You might be right. It IS almost a day job for me...I'm retired. So I get to spend a good part of my day out in the shop.
 
There's always play in the factory torque plates. It would require a press on fit to avoid it and make an axle tight even during regen. While factory supplied torque plates will prevent an axle spin failure with big hubbies, if you use regen braking you will hear a distinctive click that will progressively get worse as the axle and plate start to deform. The supplied torque plates are made of something harder than mild steel, so they're definitely better than nothing. If there's one for each side of the motor, that's good and you can make the bolt holes that secure them oriented so each is tight against the axle in opposite directions. I never bother thoough, since it's simple and straight forward to make a nice tight dropout with a half inch or more of steel (for me the min thickness is the thickness of the axle at the flats, probably 15mm in your case) and then make them clamp tightly to the axle with a strong bolt. Then no click from the beginning after you get on the juice after regen braking, and if a click develops down the road, you know to tighten the bolt a bit more.

I don't know if QS still does it, but axle flats on different planes have been the norm for big hubbies, which can complicate things when it comes to making the wheel removable to change a tire or fix a flat. Relatively short dropouts like you have make it easier, though to me short dropouts make a clamping bolt even more important to me as security that some horrible unavoidable pothole combined with braking force can't pop the axle out of the dropout.

Once you get a taste of electric with the trike, you'll quickly dream up a 2 wheeler with similar motors and lithium batteries to decrease weight and increase range. On that one you're sure to go the clamping dropout route, because not only does regen add range, but it changes an EV to a zero maintenance vehicle as brake pads last a decade or more. Keep air in the tires and remember to charge the batteries and an overbuilt hubmotored vehicle that isn't under-powered can be maintenance free for a decade or more with good batteries run conservatively...and I'm not talking about the lead anchors that will suck performance and limit range with your starter trike.
 
John in CR said:
If there's one for each side of the motor, that's good and you can make the bolt holes that secure them oriented so each is tight against the axle in opposite directions.

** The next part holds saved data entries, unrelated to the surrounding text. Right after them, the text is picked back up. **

@[simp] theorem setToward_pending (b t n : Nat) : (setToward s b t n).pending = s.pending := rfl
@[simp] theorem setToward_time (b t n : Nat) : (setToward s b t n).time = s.time := rfl
@[simp] theorem setToward_cycles (b t n : Nat) : (setToward s b t n).cycles = s.cycles := rfl
@[simp] theorem setToward_fresh (b t n : Nat) : (setToward s b t n).fresh = s.fresh := rfl
@[simp] theorem setToward_io (b t n : Nat) : (setToward s b t n).io = s.io := rfl
@[simp] theorem setToward_shadow (b t n : Nat) : (setToward s b t n).shadow = s.shadow := rfl
@[simp] theorem setToward_staged (b t n : Nat) : (setToward s b t n).staged = s.staged := rfl
@[simp] theorem setToward_dev (b t n : Nat) : (setToward s b t n).dev = s.dev := rfl
@[simp] theorem setToward_thr (b t n : Nat) : (setToward s b t n).thr = s.thr := rfl
@[simp] theorem setToward_pipe (b t n : Nat) : (setToward s b t n).pipe = s.pipe := rfl
@[simp] theorem setToward_lag (b t n : Nat) : (setToward s b t n).lag = s.lag := rfl
@[simp] theorem setToward_near (b t n : Nat) : (setToward s b t n).near = s.near := rfl
@[simp] theorem setToward_bits (b t n : Nat) : (setToward s b t n).bits = s.bits := rfl
@[simp] theorem setToward_iram (b t n : Nat) : (setToward s b t n).iram = s.iram := rfl
@[simp] theorem setToward_retain (b t n : Nat) : (setToward s b t n).retain = s.retain := rfl
@[simp] theorem setToward_pads (b t n : Nat) : (setToward s b t n).pads = s.pads := rfl
@[simp] theorem setToward_fight (b t n : Nat) : (setToward s b t n).fight = s.fight := rfl
@[simp] theorem setToward_icu (b t n : Nat) : (setToward s b t n).icu = s.icu := rfl
@[simp] theorem setToward_xwait (b t n : Nat) : (setToward s b t n).xwait = s.xwait := rfl
@[simp] theorem setToward_xfly (b t n : Nat) : (setToward s b t n).xfly = s.xfly := rfl
@[simp] theorem setToward_xback (b t n : Nat) : (setToward s b t n).xback = s.xback := rfl
@[simp] theorem setToward_timers (b t n : Nat) : (setToward s b t n).timers = s.timers := rfl
@[simp] theorem setToward_armed (b t n : Nat) : (setToward s b t n).armed = s.armed := rfl
@[simp] theorem setToward_ctr (b t n : Nat) : (setToward s b t n).ctr = s.ctr := rfl
@[simp] theorem setToward_far (b t n : Nat) : (setToward s b t n).far = s.far := rfl
@[simp] theorem setToward_chan (b t n : Nat) : (setToward s b t n).chan = s.chan := rfl
@[simp] theorem setToward_pool (b t n : Nat) : (setToward s b t n).pool = s.pool := rfl
@[simp] theorem setToward_resv (b t n : Nat) : (setToward s b t n).resv = s.resv := rfl
@[simp] theorem setToward_areq (b t n : Nat) : (setToward s b t n).areq = s.areq := rfl
@[simp] theorem setToward_mr (b t n : Nat) : (setToward s b t n).mr = s.mr := rfl
@[simp] theorem setToward_pp (b t n : Nat) : (setToward s b t n).pp = s.pp := rfl
@[simp] theorem setToward_mover (b t n : Nat) : (setToward s b t n).mover = s.mover := rfl
@[simp] theorem setToward_slot (b t n : Nat) : (setToward s b t n).slot = s.slot := rfl
@[simp] theorem setToward_nvByte (b t n : Nat) : (setToward s b t n).nvByte = s.nvByte := rfl
@[simp] theorem setToward_cache (b t n : Nat) : (setToward s b t n).cache = s.cache := rfl
@[simp] theorem setToward_usb (b t n : Nat) : (setToward s b t n).usb = s.usb := rfl
@[simp] theorem setToward_eth (b t n : Nat) : (setToward s b t n).eth = s.eth := rfl
@[simp] theorem setToward_uart (b t n : Nat) : (setToward s b t n).uart = s.uart := rfl
@[simp] theorem setToward_kx (b t n : Nat) : (setToward s b t n).kx = s.kx := rfl
@[simp] theorem setToward_wp (b t n : Nat) : (setToward s b t n).wp = s.wp := rfl
@[simp] theorem setToward_spi (b t n : Nat) : (setToward s b t n).spi = s.spi := rfl
@[simp] theorem setToward_nv (b t n : Nat) : (setToward s b t n).nv = s.nv := rfl
@[simp] theorem setToward_dbg (b t n : Nat) : (setToward s b t n).dbg = s.dbg := rfl
@[simp] theorem setToward_mon (b t n : Nat) : (setToward s b t n).mon = s.mon := rfl
@[simp] theorem setToward_dbgWorld (b t n : Nat) : (setToward s b t n).dbgWorld = s.dbgWorld := rfl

Yes, QS supplies four torque plates so one for each side of each motor. And I'll incorporate your recommendation to keep the plates tightened in opposite directions (to hopefully reduce/eliminate movement). Also good advice to be on the lookout for any clicking nose as the wheels axles start getting broken in. BTW, I WILL be using the regen capabilities of the Kelly controllers...so even more need to be aware of possible axle movement over time. For the time being I'm sticking with the QS supplied plates. If issues develop I'll pursue the 1/2" thick plates you have described.

John in CR said:
Once you get a taste of electric with the trike, you'll quickly dream up a 2 wheeler with similar motors and lithium batteries to decrease weight and increase range.

Unfortunately the benefits of a 2 wheeler are not an option for me. I have some ear/balance issues which make riding any 2 wheeler over 20 mph risky business. But better batteries in a three wheeler might be in the cards someday if it turns out I get as much use out of this vehicle as I think I will.
 
cboy said:
...if it turns out I get as much use out of this vehicle as I think I will.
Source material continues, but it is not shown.